None of those rules were formerly added to the resorts' declarations They were used to stop a number of the professional renters from doing large numbers of reservations. No one made a legal-case challenge to the new rules and it is thus unknown whether it would have been found to be legally valid. However, what appears from a lot of posts I have seen in this thread, is that many do not realize that the rules created in the mid-2,000's actually show DVD/DVC's own admission, which can later be used against it in any litigation, that DVD/DVC itself believed the "Personal Use" section rules in all the pre-Riviera declarations allowed a member to do a lot of rentals. Moreover, the 20 reservation rule created could actually be considered a higher limit than 20, because a member could become an Associate Member of 4 other members' accounts and do rentals from each, which rentals would be charged to the applicable member's account and not the associate member's account.
And then there is the construction rule that would be applicable in any litigation between a member and DVD/DVC if there were a legal action. Disney and its lawyers prepared and drafted all the terms in the POS, including those defining Personal Use, Commercial Purpose, and what is required for finding a violation by a member who is doing rentals.

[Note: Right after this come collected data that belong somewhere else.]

-- ==== Sys2Proof/Laws/EvolveTileCtl.lean ====
section
/-! SUPPORT. What the operations of Machine/TileCtl.lean keep. -/

set_option Elab.async false
set_option linter.unusedSimpArgs false

namespace Sys2Proof.Machine

open Sys2Proof

theorem evolves_loopEff {o0 : State} (creg : BitVec 6) (cimm : BitVec 20) (skip : BitVec 16) (s : State) (t : Nat)  (hev : Evolves o0 s) :
    Evolves o0 (Sys2Proof.Machine.loopEff creg cimm skip s t) := by
  unfold Sys2Proof.Machine.loopEff
  repeat' (first | intro _ | with_reducible assumption | with_reducible refine EvolvesSnd.out ?_ | with_reducible refine EvolvesFst.out ?_ | with_reducible refine EvolvesTrd.out ?_ | with_reducible apply evolves_setTile | with_reducible apply evolves_fetchAt | with_reducible apply evolves_forEach | with_reducible apply evolves_foldl | with_reducible apply evolves_foldl_snd | with_reducible apply evolves_foldl_fst | with_reducible apply evolves_ite | with_reducible apply evolves_ite_snd | with_reducible apply evolves_ite_fst | with_reducible apply evolves_now | with_reducible refine evolves_getD (fun t ht => ?_) ?_ | (with_reducible refine evolves_id ?_; simp only [↓evolves_mk_iff]) | split | with_reducible apply evolvesSnd_mk | with_reducible apply evolvesFst_mk | with_reducible apply evolvesTrd_mk | (refine evolves_snd_eq (by with_reducible assumption) ?_) | (refine evolves_fst_eq (by with_reducible assumption) ?_) | (refine evolves_trd_eq (by with_reducible assumption) ?_))

theorem slotEvolves_slotLoop (creg : BitVec 6) (cimm : BitVec 20) (skip : BitVec 16) : SlotEvolves (Sys2Proof.Machine.slotLoop creg cimm skip) := by
  intro o u t hev
  unfold Sys2Proof.Machine.slotLoop
  dsimp only [mkSlot]
  repeat' (first | intro _ | with_reducible assumption | with_reducible refine EvolvesSnd.out ?_ | with_reducible refine EvolvesFst.out ?_ | with_reducible refine EvolvesTrd.out ?_ | with_reducible apply evolves_loopEff | with_reducible apply evolves_forEach | with_reducible apply evolves_foldl | with_reducible apply evolves_foldl_snd | with_reducible apply evolves_foldl_fst | with_reducible apply evolves_ite | with_reducible apply evolves_ite_snd | with_reducible apply evolves_ite_fst | with_reducible apply evolves_now | with_reducible refine evolves_getD (fun t ht => ?_) ?_ | (with_reducible refine evolves_id ?_; simp only [↓evolves_mk_iff]) | split | with_reducible apply evolvesSnd_mk | with_reducible apply evolvesFst_mk | with_reducible apply evolvesTrd_mk | (refine evolves_snd_eq (by with_reducible assumption) ?_) | (refine evolves_fst_eq (by with_reducible assumption) ?_) | (refine evolves_trd_eq (by with_reducible assumption) ?_))

theorem evolves_endloopEff {o0 : State} (s : State) (t : Nat)  (hev : Evolves o0 s) :
    Evolves o0 (Sys2Proof.Machine.endloopEff s t) := by
  unfold Sys2Proof.Machine.endloopEff
  repeat' (first | intro _ | with_reducible assumption | with_reducible refine EvolvesSnd.out ?_ | with_reducible refine EvolvesFst.out ?_ | with_reducible refine EvolvesTrd.out ?_ | with_reducible apply evolves_setTile | with_reducible apply evolves_fetchAt | with_reducible apply evolves_forEach | with_reducible apply evolves_foldl | with_reducible apply evolves_foldl_snd | with_reducible apply evolves_foldl_fst | with_reducible apply evolves_ite | with_reducible apply evolves_ite_snd | with_reducible apply evolves_ite_fst | with_reducible apply evolves_now | with_reducible refine evolves_getD (fun t ht => ?_) ?_ | (with_reducible refine evolves_id ?_; simp only [↓evolves_mk_iff]) | split | with_reducible apply evolvesSnd_mk | with_reducible apply evolvesFst_mk | with_reducible apply evolvesTrd_mk | (refine evolves_snd_eq (by with_reducible assumption) ?_) | (refine evolves_fst_eq (by with_reducible assumption) ?_) | (refine evolves_trd_eq (by with_reducible assumption) ?_))
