-- ==== Sys2Proof/Laws/EvolveTileMov.lean ====
section
/-! SUPPORT. What the operations of Machine/TileMov.lean keep. -/

set_option Elab.async false
set_option linter.unusedSimpArgs false

namespace Sys2Proof.Machine

open Sys2Proof

theorem evolves_moveCheck {o0 : State} (s : State) (t : Nat) (accs : List MoveAcc) (ruleOk : Bool) (rows : List Nat)  (hev : Evolves o0 s) :
    EvolvesSnd o0 (Sys2Proof.Machine.State.moveCheck s t accs ruleOk rows) := by
  unfold Sys2Proof.Machine.State.moveCheck
  repeat' (first | intro _ | with_reducible assumption | with_reducible refine EvolvesSnd.out ?_ | with_reducible refine EvolvesFst.out ?_ | with_reducible refine EvolvesTrd.out ?_ | with_reducible apply evolves_recordErr | with_reducible apply evolves_forEach | with_reducible apply evolves_foldl | with_reducible apply evolves_foldl_snd | with_reducible apply evolves_foldl_fst | with_reducible apply evolves_ite | with_reducible apply evolves_ite_snd | with_reducible apply evolves_ite_fst | with_reducible apply evolves_now | with_reducible refine evolves_getD (fun t ht => ?_) ?_ | (with_reducible refine evolves_id ?_; simp only [↓evolves_mk_iff]) | split | with_reducible apply evolvesSnd_mk | with_reducible apply evolvesFst_mk | with_reducible apply evolvesTrd_mk | (refine evolves_snd_eq (by with_reducible assumption) ?_) | (refine evolves_fst_eq (by with_reducible assumption) ?_) | (refine evolves_trd_eq (by with_reducible assumption) ?_))

theorem evolves_cacheFill {o0 : State} (s : State) (c : Nat) (p : Nat)  (hev : Evolves o0 s) :
    Evolves o0 (Sys2Proof.Machine.State.cacheFill s c p) := by
  unfold Sys2Proof.Machine.State.cacheFill
  repeat' (first | intro _ | with_reducible assumption | with_reducible refine EvolvesSnd.out ?_ | with_reducible refine EvolvesFst.out ?_ | with_reducible refine EvolvesTrd.out ?_ | with_reducible apply evolves_forEach | with_reducible apply evolves_foldl | with_reducible apply evolves_foldl_snd | with_reducible apply evolves_foldl_fst | with_reducible apply evolves_ite | with_reducible apply evolves_ite_snd | with_reducible apply evolves_ite_fst | with_reducible apply evolves_now | with_reducible refine evolves_getD (fun t ht => ?_) ?_ | (with_reducible refine evolves_id ?_; simp only [↓evolves_mk_iff]) | split | with_reducible apply evolvesSnd_mk | with_reducible apply evolvesFst_mk | with_reducible apply evolvesTrd_mk | (refine evolves_snd_eq (by with_reducible assumption) ?_) | (refine evolves_fst_eq (by with_reducible assumption) ?_) | (refine evolves_trd_eq (by with_reducible assumption) ?_))

theorem evolves_ageEntry {o0 : State} (s : State) (p : Nat)  (hev : Evolves o0 s) :
    Evolves o0 (Sys2Proof.Machine.State.ageEntry s p) := by
  unfold Sys2Proof.Machine.State.ageEntry
  repeat' (first | intro _ | with_reducible assumption | with_reducible refine EvolvesSnd.out ?_ | with_reducible refine EvolvesFst.out ?_ | with_reducible refine EvolvesTrd.out ?_ | with_reducible apply evolves_forEach | with_reducible apply evolves_foldl | with_reducible apply evolves_foldl_snd | with_reducible apply evolves_foldl_fst | with_reducible apply evolves_ite | with_reducible apply evolves_ite_snd | with_reducible apply evolves_ite_fst | with_reducible apply evolves_now | with_reducible refine evolves_getD (fun t ht => ?_) ?_ | (with_reducible refine evolves_id ?_; simp only [↓evolves_mk_iff]) | split | with_reducible apply evolvesSnd_mk | with_reducible apply evolvesFst_mk | with_reducible apply evolvesTrd_mk | (refine evolves_snd_eq (by with_reducible assumption) ?_) | (refine evolves_fst_eq (by with_reducible assumption) ?_) | (refine evolves_trd_eq (by with_reducible assumption) ?_))

theorem evolves_translate {o0 : State} (s : State) (d : Nat) (p : Nat)  (hev : Evolves o0 s) :
    Evolves o0 (Sys2Proof.Machine.State.translate s d p) := by
  unfold Sys2Proof.Machine.State.translate
  repeat' (first | intro _ | with_reducible assumption | with_reducible refine EvolvesSnd.out ?_ | with_reducible refine EvolvesFst.out ?_ | with_reducible refine EvolvesTrd.out ?_ | with_reducible apply evolves_bump | with_reducible apply evolves_countEvent | with_reducible apply evolves_resolveLock | with_reducible apply evolves_cacheFill | with_reducible apply evolves_ageEntry | with_reducible apply evolves_forEach | with_reducible apply evolves_foldl | with_reducible apply evolves_foldl_snd | with_reducible apply evolves_foldl_fst | with_reducible apply evolves_ite | with_reducible apply evolves_ite_snd | with_reducible apply evolves_ite_fst | with_reducible apply evolves_now | with_reducible refine evolves_getD (fun t ht => ?_) ?_ | (with_reducible refine evolves_id ?_; simp only [↓evolves_mk_iff]) | split | with_reducible apply evolvesSnd_mk | with_reducible apply evolvesFst_mk | with_reducible apply evolvesTrd_mk | (refine evolves_snd_eq (by with_reducible assumption) ?_) | (refine evolves_fst_eq (by with_reducible assumption) ?_) | (refine evolves_trd_eq (by with_reducible assumption) ?_))

theorem evolves_translateAll {o0 : State} (s : State) (t : Nat) (tenant : Nat) (ps : List Nat)  (hev : Evolves o0 s) :
    Evolves o0 (Sys2Proof.Machine.State.translateAll s t tenant ps) := by
  unfold Sys2Proof.Machine.State.translateAll
  repeat' (first | intro _ | with_reducible assumption | with_reducible refine EvolvesSnd.out ?_ | with_reducible refine EvolvesFst.out ?_ | with_reducible refine EvolvesTrd.out ?_ | with_reducible apply evolves_recordErr | with_reducible apply evolves_translate | with_reducible apply evolves_forEach | with_reducible apply evolves_foldl | with_reducible apply evolves_foldl_snd | with_reducible apply evolves_foldl_fst | with_reducible apply evolves_ite | with_reducible apply evolves_ite_snd | with_reducible apply evolves_ite_fst | with_reducible apply evolves_now | with_reducible refine evolves_getD (fun t ht => ?_) ?_ | (with_reducible refine evolves_id ?_; simp only [↓evolves_mk_iff]) | split | with_reducible apply evolvesSnd_mk | with_reducible apply evolvesFst_mk | with_reducible apply evolvesTrd_mk | (refine evolves_snd_eq (by with_reducible assumption) ?_) | (refine evolves_fst_eq (by with_reducible assumption) ?_) | (refine evolves_trd_eq (by with_reducible assumption) ?_))

theorem evolves_pushMove {o0 : State} (s : State) (t : Nat) (m : Move)  (hev : Evolves o0 s) :
    Evolves o0 (Sys2Proof.Machine.State.pushMove s t m) := by
  unfold Sys2Proof.Machine.State.pushMove
  repeat' (first | intro _ | with_reducible assumption | with_reducible refine EvolvesSnd.out ?_ | with_reducible refine EvolvesFst.out ?_ | with_reducible refine EvolvesTrd.out ?_ | with_reducible apply evolves_updTile | with_reducible apply evolves_forEach | with_reducible apply evolves_foldl | with_reducible apply evolves_foldl_snd | with_reducible apply evolves_foldl_fst | with_reducible apply evolves_ite | with_reducible apply evolves_ite_snd | with_reducible apply evolves_ite_fst | with_reducible apply evolves_now | with_reducible refine evolves_getD (fun t ht => ?_) ?_ | (with_reducible refine evolves_id ?_; simp only [↓evolves_mk_iff]) | split | with_reducible apply evolvesSnd_mk | with_reducible apply evolvesFst_mk | with_reducible apply evolvesTrd_mk | (refine evolves_snd_eq (by with_reducible assumption) ?_) | (refine evolves_fst_eq (by with_reducible assumption) ?_) | (refine evolves_trd_eq (by with_reducible assumption) ?_))

theorem evolves_queueMove {o0 : State} (s : State) (t : Nat) (m : Move) (accs : List MoveAcc) (ruleOk : Bool) (rows : List Nat)  (hev : Evolves o0 s) :
    Evolves o0 (Sys2Proof.Machine.State.queueMove s t m accs ruleOk rows) := by
  unfold Sys2Proof.Machine.State.queueMove
  repeat' (first | intro _ | with_reducible assumption | with_reducible refine EvolvesSnd.out ?_ | with_reducible refine EvolvesFst.out ?_ | with_reducible refine EvolvesTrd.out ?_ | with_reducible apply evolves_moveCheck | with_reducible apply evolves_translateAll | with_reducible apply evolves_pushMove | with_reducible apply evolves_forEach | with_reducible apply evolves_foldl | with_reducible apply evolves_foldl_snd | with_reducible apply evolves_foldl_fst | with_reducible apply evolves_ite | with_reducible apply evolves_ite_snd | with_reducible apply evolves_ite_fst | with_reducible apply evolves_now | with_reducible refine evolves_getD (fun t ht => ?_) ?_ | (with_reducible refine evolves_id ?_; simp only [↓evolves_mk_iff]) | split | with_reducible apply evolvesSnd_mk | with_reducible apply evolvesFst_mk | with_reducible apply evolvesTrd_mk | (refine evolves_snd_eq (by with_reducible assumption) ?_) | (refine evolves_fst_eq (by with_reducible assumption) ?_) | (refine evolves_trd_eq (by with_reducible assumption) ?_))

Member purchasers could not negotiate different terms.The rule followed by courts in that situation, when the terms at issue can be considered ambiguous, is that the little guy (the member) will win if the member's position is considered reasonable even if the big guy (DVD/DVC) has a differing position that is also reasonable, and that rule is particularly followed relating to disputes involving rights that should be favored, as the Florida courts do as to one's right to rent real property that one owns.
Walking
The June 2025 rule does not say anything about walking and to assume that language which says it is improper to commit fraud in doing reservations does away with walking is not correct, including because DVC is not ever going to publicly claim its many thousands of members who do walking are committing fraud.

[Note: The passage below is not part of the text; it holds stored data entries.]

theorem evolves_takeBankLost {o0 : State} (s : State) (id : Nat) (step : Nat)  (hev : Evolves o0 s) :
    Evolves o0 (Sys2Proof.Machine.State.takeBankLost s id step) := by
  unfold Sys2Proof.Machine.State.takeBankLost
  repeat' (first | intro _ | with_reducible assumption | with_reducible refine EvolvesSnd.out ?_ | with_reducible refine EvolvesFst.out ?_ | with_reducible refine EvolvesTrd.out ?_ | with_reducible apply evolves_bump | with_reducible apply evolves_abortWork | with_reducible apply evolves_forEach | with_reducible apply evolves_foldl | with_reducible apply evolves_foldl_snd | with_reducible apply evolves_foldl_fst | with_reducible apply evolves_ite | with_reducible apply evolves_ite_snd | with_reducible apply evolves_ite_fst | with_reducible apply evolves_now | with_reducible refine evolves_getD (fun t ht => ?_) ?_ | (with_reducible refine evolves_id ?_; simp only [↓evolves_mk_iff]) | split | with_reducible apply evolvesSnd_mk | with_reducible apply evolvesFst_mk | with_reducible apply evolvesTrd_mk | (refine evolves_snd_eq (by with_reducible assumption) ?_) | (refine evolves_fst_eq (by with_reducible assumption) ?_) | (refine evolves_trd_eq (by with_reducible assumption) ?_))

theorem evolves_noteClaim {o0 : State} (s : State) (n : Nat) (seat : Nat) (step : Nat)  (hev : Evolves o0 s) :
    Evolves o0 (Sys2Proof.Machine.State.noteClaim s n seat step) := by
  unfold Sys2Proof.Machine.State.noteClaim
  repeat' (first | intro _ | with_reducible assumption | with_reducible refine EvolvesSnd.out ?_ | with_reducible refine EvolvesFst.out ?_ | with_reducible refine EvolvesTrd.out ?_ | with_reducible apply evolves_post | with_reducible apply evolves_takeBankLost | with_reducible apply evolves_forEach | with_reducible apply evolves_foldl | with_reducible apply evolves_foldl_snd | with_reducible apply evolves_foldl_fst | with_reducible apply evolves_ite | with_reducible apply evolves_ite_snd | with_reducible apply evolves_ite_fst | with_reducible apply evolves_now | with_reducible refine evolves_getD (fun t ht => ?_) ?_ | (with_reducible refine evolves_id ?_; simp only [↓evolves_mk_iff]) | split | with_reducible apply evolvesSnd_mk | with_reducible apply evolvesFst_mk | with_reducible apply evolvesTrd_mk | (refine evolves_snd_eq (by with_reducible assumption) ?_) | (refine evolves_fst_eq (by with_reducible assumption) ?_) | (refine evolves_trd_eq (by with_reducible assumption) ?_))

theorem evolves_sendBank {o0 : State} (s : State) (n : Nat) (member : Nat) (step : Nat)  (hev : Evolves o0 s) :
    Evolves o0 (Sys2Proof.Machine.State.sendBank s n member step) := by
  unfold Sys2Proof.Machine.State.sendBank
  repeat' (first | intro _ | with_reducible assumption | with_reducible refine EvolvesSnd.out ?_ | with_reducible refine EvolvesFst.out ?_ | with_reducible refine EvolvesTrd.out ?_ | with_reducible apply evolves_recordErr | with_reducible apply evolves_updConsist | with_reducible apply evolves_startOp | with_reducible apply evolves_serveBank | with_reducible apply evolves_forEach | with_reducible apply evolves_foldl | with_reducible apply evolves_foldl_snd | with_reducible apply evolves_foldl_fst | with_reducible apply evolves_ite | with_reducible apply evolves_ite_snd | with_reducible apply evolves_ite_fst | with_reducible apply evolves_now | with_reducible refine evolves_getD (fun t ht => ?_) ?_ | (with_reducible refine evolves_id ?_; simp only [↓evolves_mk_iff]) | split | with_reducible apply evolvesSnd_mk | with_reducible apply evolvesFst_mk | with_reducible apply evolvesTrd_mk | (refine evolves_snd_eq (by with_reducible assumption) ?_) | (refine evolves_fst_eq (by with_reducible assumption) ?_) | (refine evolves_trd_eq (by with_reducible assumption) ?_))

Condo Ruiles Versus HOA Rules.
It is pointed out that the Homeowners Association Rules in section 720 of the Florida Statutes allow an association to make binding changes to rental rules that all must follow if the change is for 6-month or less rental periods. Arguably that may be true for CFW, which is not a condominium resort, but as to all the other DVC Resorts, the condominium law, §718, and the timeshare law §720, apply, including §718.110(13) that requires member votes on rental right changes that may reduce the number of times a member can rent, and provides that members who vote against the changes are not bound to follow them even if passed.